/-- R41: the reset value of every register of BTQC, as fields and as the Host reads CTRL and STATUS. -/
def Obligations.ResetValues : Prop :=
  readReg State.reset .ctrl = 0x00000000#32 ∧ State.reset.policy = .wrap ∧
  readReg State.reset .status = 0x00001F00#32 ∧
  State.reset.pend = 0#32 ∧ State.reset.flen = 0#8 ∧
  State.reset.qin = 0#64 ∧ State.reset.qout = 0#64 ∧ State.reset.qb = 0#32 ∧
  (∀ a, a < 42 → State.reset.frame.read a = 0x00#8) ∧
  (∀ i : Fin 8, State.reset.din[i] = 0#64 ∧ State.reset.dout[i] = 0#64) ∧
  (∀ j : Fin 6, State.reset.fin[j] = 0#32 ∧ State.reset.fout[j] = 0#32) ∧
  (∀ j : Fin 4, State.reset.bin[j] = 0#8 ∧ State.reset.bout[j] = 0#8) ∧
  State.reset.cin = 0#32 ∧ State.reset.cout = 0#32

/-- Asserting RESET gives every register its reset value and discards a pending command, in one step and from any
state (R170); releasing it changes the input's level alone (two moves of RESET are the model's form: log entry 4). -/
def Obligations.ResetInputSteps : Prop :=
  ∀ (s : State) (ts : List Turn),
    (s.turns = .assertReset :: ts →
      step s = .next { State.reset with resetLine := true, turns := ts, reads := s.reads, draws := s.draws }) ∧
    (s.turns = .releaseReset :: ts → step s = .next { s with resetLine := false, turns := ts })

/-- The invariant holds right after reset. -/
def Obligations.ResetMeetsInvariant : Prop := State.reset.Inv

/-- Every step keeps the invariant, from every state that meets it: FRAME in its canonical form inside 42 bytes, ERR
and ERRCODE in agreement, EFIELD a field index 0..13 only under a quantization error, nothing reported of a pending
command, and every register at its reset value while RESET is asserted. The canonical form of FRAME and the level of RESET
are the model's forms of R31 and R170 (log entries 9 and 4). -/
def Obligations.EveryStepKeepsInvariant : Prop :=
  ∀ s t : State, s.Inv → step s = .next t → t.Inv

/-- BTQC never stops by itself (R150, R154): a run whose Host accesses are all legal and made while RESET is released
answers a next state for every number of steps. That an idle Engine's turn passes, and that the Engine has the turn when no
move is listed, where R174 gives no step, is the model's choice (log entry 3). -/
def Obligations.SafeRunsNeverStop : Prop :=
  ∀ (s : State) (n : Nat), s.safe = true → ∃ t, Sys2Proof.core.run n s = .next t

/-- A pending command completes as soon as the Engine has its turn, after any legal Host transactions (R174, R181):
none of them can hold it up. -/
def Obligations.PendingCommandCompletes : Prop :=
  ∀ (s : State) (as : List Access),
    s.status.busy = true → s.resetLine = false → (∀ a ∈ as, a.refusal = none) →
    s.turns = as.map Turn.host ++ [.engine] →
      ∃ t, Sys2Proof.core.run (as.length + 1) s = .next t ∧
        t.status.busy = false ∧ t.status.done = true ∧ t.turns = []

/-! ## The Host's port -/

/-- R56: an accepted write to CMD latches PEND, sets BUSY, and clears DONE, ERR, ERRCODE and EFIELD; it writes no other
register and does not look at the word. A write to CMD while BUSY = 1 is dropped (R176). -/
def Obligations.CommandIssue : Prop :=
  ∀ (s : State) (c : Word) (ts : List Turn),
    s.resetLine = false → s.turns = Turn.write 0x008 c :: ts →
      (s.status.busy = false → step s = .next { s with
        turns := ts
        pend := c
        status := { s.status with busy := true, done := false, err := false, errcode := .none, efield := 0x1F#5 } }) ∧
      (s.status.busy = true → step s = .next { s with turns := ts, status := { s.status with sHaz := true } })

/-- R176: a write to any offset while BUSY = 1 changes nothing but S_HAZ, which it sets. -/
def Obligations.BusyWritesAreDropped : Prop :=
  ∀ (s : State) (off : Nat) (d : Word) (ts : List Turn),
    s.resetLine = false → s.status.busy = true → windowOffset off → s.turns = Turn.write off d :: ts →
      step s = .next { s with turns := ts, status := { s.status with sHaz := true } }

/-- R57: a write of `d` to STATUS while BUSY = 0 clears STATUS[n] for each n in 16..21 with d[n] = 1, as the Host reads
STATUS, and changes no other register. -/
def Obligations.StatusWriteOneToClear : Prop :=
  ∀ (s : State) (d : Word) (ts : List Turn),
    s.resetLine = false → s.status.busy = false → s.turns = Turn.write 0x004 d :: ts →
      ∃ st : Status, step s = .next { s with turns := ts, status := st } ∧
        st.toWord = s.status.toWord &&& ~~~(d &&& 0x003F0000#32)

/-- The layout of STATUS (the table of R23): each field at its bits, and 0 in the reserved ones; and the numbers of the
error codes (the table of R151). -/
def Obligations.StatusWordLayout : Prop :=
  (∀ st : Status,
    st.toWord.getLsbD 0 = st.busy ∧ st.toWord.getLsbD 1 = st.done ∧ st.toWord.getLsbD 2 = st.err ∧
    st.toWord.getLsbD 3 = false ∧ st.toWord.extractLsb' 4 4 = st.errcode.bits ∧
    st.toWord.extractLsb' 8 5 = st.efield ∧ st.toWord.extractLsb' 13 3 = 0#3 ∧
    st.toWord.getLsbD 16 = st.sOvf ∧ st.toWord.getLsbD 17 = st.sSgn ∧ st.toWord.getLsbD 18 = st.sInv ∧
    st.toWord.getLsbD 19 = st.sFlen ∧ st.toWord.getLsbD 20 = st.sIll ∧ st.toWord.getLsbD 21 = st.sHaz ∧
    st.toWord.extractLsb' 22 10 = 0#10) ∧
  (ErrCode.none.bits = 0#4 ∧ ErrCode.ill.bits = 1#4 ∧ ErrCode.qovf.bits = 2#4 ∧ ErrCode.qsign.bits = 3#4 ∧
    ErrCode.qinv.bits = 4#4 ∧ ErrCode.flen.bits = 5#4)

/-- R22, with the encoding of R21's table: a write to CTRL sets POLICY from bits 1:0 alone, 0b00 to WRAP, 0b01 to CLAMP
and 0b10 to REJECT; 0b11 leaves it as it was; and CTRL reads as the number of the policy it holds, never a reserved one. -/
def Obligations.PolicyWriteAnyReadLegal : Prop :=
  (∀ (s : State) (d : Word) (ts : List Turn),
    s.resetLine = false → s.status.busy = false → s.turns = Turn.write 0x000 d :: ts →
      ∃ p : Policy, step s = .next { s with turns := ts, policy := p } ∧
        (d.extractLsb' 0 2 = 0b00#2 → p = .wrap) ∧ (d.extractLsb' 0 2 = 0b01#2 → p = .clamp) ∧
        (d.extractLsb' 0 2 = 0b10#2 → p = .reject) ∧ (d.extractLsb' 0 2 = 0b11#2 → p = s.policy) ∧
        p.bits = if d.extractLsb' 0 2 = 0b11#2 then s.policy.bits else d.extractLsb' 0 2) ∧
  (∀ s : State, (s.policy = .wrap → readReg s (regAt 0x000) = 0x00000000#32) ∧
    (s.policy = .clamp → readReg s (regAt 0x000) = 0x00000001#32) ∧
    (s.policy = .reject → readReg s (regAt 0x000) = 0x00000002#32)) ∧
  (∀ s : State, readReg s .ctrl = 0#32 ∨ readReg s .ctrl = 1#32 ∨ readReg s .ctrl = 2#32)

/-- R55: a write to a read-only register changes nothing (while BUSY = 0), and a write to STATUS changes no bit of it
outside 21:16. -/
def Obligations.ReadOnlyWritesHaveNoEffect : Prop :=
  (∀ (s : State) (off : Nat) (d : Word) (ts : List Turn),
    s.resetLine = false → s.status.busy = false → off % 4 = 0 →
    (off = 0x01C ∨ off = 0x020 ∨ (0x140 ≤ off ∧ off ≤ 0x1A8)) →
    s.turns = Turn.write off d :: ts → step s = .next { s with turns := ts }) ∧
  (∀ (s t : State) (d : Word) (ts : List Turn) (n : Nat),
    s.status.busy = false → s.turns = Turn.write 0x004 d :: ts → step s = .next t → n < 16 ∨ 21 < n →
      t.status.toWord.getLsbD n = s.status.toWord.getLsbD n)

#### Exercise description:
Copy the records above exactly, beginning at the line that contains "error codes (the table of R151). -/" and stopping after the line that contains "(∀ s : State, (s.policy".

#### Answer to this problem:
error codes (the table of R151). -/
def Obligations.StatusWordLayout : Prop :=
  (∀ st : Status,
    st.toWord.getLsbD 0 = st.busy ∧ st.toWord.getLsbD 1 = st.done ∧ st.toWord.getLsbD 2 = st.err ∧
    st.toWord.getLsbD 3 = false ∧ st.toWord.extractLsb' 4 4 = st.errcode.bits ∧
    st.toWord.extractLsb' 8 5 = st.efield ∧ st.toWord.extractLsb' 13 3 = 0#3 ∧
    st.toWord.getLsbD 16 = st.sOvf ∧ st.toWord.getLsbD 17 = st.sSgn ∧ st.toWord.getLsbD 18 = st.sInv ∧
    st.toWord.getLsbD 19 = st.sFlen ∧ st.toWord.getLsbD 20 = st.sIll ∧ st.toWord.getLsbD 21 = st.sHaz ∧
    st.toWord.extractLsb' 22 10 = 0#10) ∧
  (ErrCode.none.bits = 0#4 ∧ ErrCode.ill.bits = 1#4 ∧ ErrCode.qovf.bits = 2#4 ∧ ErrCode.qsign.bits = 3#4 ∧
    ErrCode.qinv.bits = 4#4 ∧ ErrCode.flen.bits = 5#4)

/-- R22, with the encoding of R21's table: a write to CTRL sets POLICY from bits 1:0 alone, 0b00 to WRAP, 0b01 to CLAMP
and 0b10 to REJECT; 0b11 leaves it as it was; and CTRL reads as the number of the policy it holds, never a reserved one. -/
def Obligations.PolicyWriteAnyReadLegal : Prop :=
  (∀ (s : State) (d : Word) (ts : List Turn),
    s.resetLine = false → s.status.busy = false → s.turns = Turn.write 0x000 d :: ts →
      ∃ p : Policy, step s = .next { s with turns := ts, policy := p } ∧
        (d.extractLsb' 0 2 = 0b00#2 → p = .wrap) ∧ (d.extractLsb' 0 2 = 0b01#2 → p = .clamp) ∧
        (d.extractLsb' 0 2 = 0b10#2 → p = .reject) ∧ (d.extractLsb' 0 2 = 0b11#2 → p = s.policy) ∧
        p.bits = if d.extractLsb' 0 2 = 0b11#2 then s.policy.bits else d.extractLsb' 0 2) ∧
  (∀ s : State, (s.policy = .wrap → readReg s (regAt 0x000) = 0x00000000#32) ∧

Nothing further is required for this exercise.